[Dovecot] Design: Asynchronous I/O for single/multi-dbox

Edgar Fuß ef at math.uni-bonn.de
Mon Mar 15 21:37:34 EET 2010

> handle = open(path, mode)
>  - this function can't fail. it's executed asynchronously.
Does that mean you can successfully open("/nonexistent", mode); write() to it over and over again and only the commit() fails?

> handle = create(path, mode, permissions)
>  - mode=fail-if-exists: commit() fails if file already exists
>  - mode=replace-if-exists: commit() replaces file if it already exists

> ret = pread(handle, buf, size, offset)
>  - just like pread(), [...]
Hm, pread() works like pread()? What do I misunderstand?

> ret = try_lock(handle)
>  - this isn't an asynchronous operation! it assumes that locking state
> is kept in memory, so that the operation will be fast.
So does this only lock against the same process or how is locking state supposed to be in memory?

> if backend doesn't support locking or it's slow, single-dbox should be
>  used (instead of multi-dbox), because it doesn't need locking.
>  - returns success or "already locked"
And if the backend doesn't support locking?

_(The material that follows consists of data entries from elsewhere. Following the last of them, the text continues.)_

/-- The packet fabric (07_fabric). -/
structure Fab where
  /-- FAB_CTL.INJ_CAIRN; 1 bit; R239; reset 0 -/
  injCairn : Bool
  /-- FAB_CTL.SHADOW; 2 bits; R238; reset 0b11 -/
  shadow : BitVec 2
  /-- FAB_DRAIN.SEEN; 1 bit per version; R240; reset 0 -/
  seen : BitVec 2
  /-- FAB_TBL_SEL: TABLE, VERSION, ROUTER; 2, 1, 6 bits; R255; reset 0 -/
  selTable : BitVec 2
  selVersion : BitVec 1
  selRouter : BitVec 6
  /-- FAB_TBL_KEY; 24 bits; R255; reset 0 -/
  key : BitVec 24
  /-- FAB_TBL_DATA; 64 bits; R255; reset 0 -/
  data : BitVec 64
  /-- FAB_TBL_CMD.STATUS; 2 bits; R442; reset 0 -/
  status : BitVec 2
  /-- operation in progress (BUSY); R442; reset none -/
  op : Option TblOp
  /-- FAB_UNROUTE_COUNT; 32 bits; R235; reset 0 -/
  unroute : Word
  /-- FAB_UNROUTE_FIRST; 32 bits; R235; reset 0 -/
  first : Word
  /-- the capture is armed; R235; reset yes -/
  armed : Bool
  /-- FAB_THR_COUNT; 32 bits per router; R245; reset 0 -/
  thr : Sparse Word
  /-- endpoint entries; 64 bits at ((2 router + version) 2^24 + identifier); R233; reset DESIGN CHOICE invalid (log 6) -/
  ep : Sparse (BitVec 64)
  /-- rope entries; 64 bits at (2 router + version) 4096 + rope; R242; reset invalid (log 6) -/
  rope : Sparse (BitVec 64)
  /-- rope list; 8 bits at (2 router + version) 4096 + index; R242; reset 0 (log 6) -/
  list : Sparse (BitVec 8)
  /-- packets present, in injection order; R222, R240; reset none -/
  pkts : List Packet
  /-- next packet number (the model's own) -/
  nextId : Nat
  /-- injection queues of units, 16 tokens, each with whether it is a header, stamped as it was accepted; R224, R239; reset empty -/
  injq : Sparse (List (Bool × Token))
  /-- data tokens that a unit's last header has still to be followed by in its queue; R224; reset 0 -/
  injLeft : Sparse Nat
  /-- packets of units being taken in, by logical unit; R224; reset none -/
  asm : Sparse (Option Asm)
  /-- packets waiting at the local injectors, by 8 hub + FUNC of Table 7-7; R224, R245; reset none -/
  localq : Sparse (List (Row × List (Row × Bool)))
  /-- injectors' buckets, units by logical number, local injectors at 9216 + 8 hub + FUNC; R245; reset full -/
  buckets : Sparse Bucket
  deriving DecidableEq, Repr

/-- A packet partly received on a link (R253). -/
structure Partial where
  hdr : Row
  data : List (Row × Bool)
  deriving DecidableEq, Repr

/-- A DATA frame in a replay buffer (R250): SEQ, data bytes, the four MARKs, the packet whose last flit it carries, whether it has left yet. -/
structure TxFrame where
  seq : BitVec 12
  data : BitVec 2048
  marks : BitVec 24
  tail : Option Packet
  sent : Bool
  deriving DecidableEq, Repr

/-- An edge link (R246 to R254). -/
structure Link where
  /-- LNK_CTL.ENABLE; 1 bit; 07_fabric R255; reset 1 -/
  enable : Bool
  /-- LNK_CTL.TRAIN, QUICK; 1 bit each; 07_fabric R255; reset 0 -/
  train : Bool
  quick : Bool
  /-- LNK_STATUS.STATE; 3 bits; 07_fabric R255; reset DOWN -/
  state : LinkState
  /-- SPARES_TX, SPARES_RX; 5 bits each; 07_fabric R255; reset 0 -/
  sparesTx : BitVec 5
  sparesRx : BitVec 5
  /-- PARTNER_SITE; 8 bits; 07_fabric R255; reset 0xFF -/
  partner : BitVec 8
  /-- TRAINS; 8 bits; 07_fabric R255; reset 0 -/
  trains : BitVec 8
  /-- CRC_ERR, RETRAINS, LOST; 16, 8, 8 bits; 07_fabric R255; reset 0 -/
  crcErr : BitVec 16
  retrains : BitVec 8
  lost : BitVec 8
  /-- SEQ of the next DATA frame; 12 bits; 07_fabric R250; reset 0 -/
  txSeq : BitVec 12
  /-- SEQ expected from the partner; 12 bits; 07_fabric R250; reset 0 -/
  rxSeq : BitVec 12
  /-- replay buffer, 512 frames, oldest first; 07_fabric R250; reset empty -/
  replay : List TxFrame
  /-- consecutive resends of the oldest unacknowledged SEQ; 07_fabric R251; reset 0 -/
  resends : Nat
  /-- tick at which ACK last advanced; 07_fabric R250 -/
  ackTick : Nat
  /-- NAK, ACK to send; 07_fabric R250; reset no -/
  nak : Bool
  ackOwed : Bool
  /-- frames are discarded until the expected SEQ; 07_fabric R250; reset no -/
  gap : Bool
  /-- failed quick retrains in a row; 07_fabric R251; reset 0 -/
  quickFails : Nat
  /-- transmit credits spent, per VC; 1,024 flits; 07_fabric R249; reset 0 -/
  spent : Sparse Nat
  /-- receive credits to return, per VC; 07_fabric R249; reset 0 -/
  owed : Sparse Nat
  /-- flits held in the receiving hub's buffer, per VC, at most 1,024; 07_fabric R249; reset 0 -/
  held : Sparse Nat
  /-- partly received packets, per VC; 07_fabric R253; reset none -/
  rx : Sparse (Option Partial)
  /-- frames that have left in the present drone tick, oldest first; 07_fabric R248 -/
  out : List LinkFrame
  /-- HOST_WR and HOST_RD packets that have left and that the wafer host bridge has not handled, oldest first (Table 7-4) -/
  wire : List Packet
  /-- tick at which the present training began; 07_fabric R252 -/
  trainTick : Nat
  /-- the partner's forwarded clocks are detected; 07_fabric R252; reset no -/
  detected : Bool
  /-- the link has not been UP since it was last DOWN; 07_fabric R253; reset yes -/
  downed : Bool
  deriving DecidableEq, Repr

> Async input streams' read() would work exactly as file_istream works for
> non-blocking sockets: It would return data that is already buffered in
> memory. If there's nothing, it returns EAGAIN. The FS API's
> set_input_callback() can be used to set a callback function that is
> called whenever there's more data available in the buffer.
I don't understand what triggers that reading into memory. Is that supposed to happen automaticly in the background or has it to be initiated by the program?

>  * POSIX AIO isn't supported by Linux kernel. And even if it was, it
> only supports async reads/writes, not async open().
Doesn't help you, but NetBSD 5 does support Posix AIO, I think.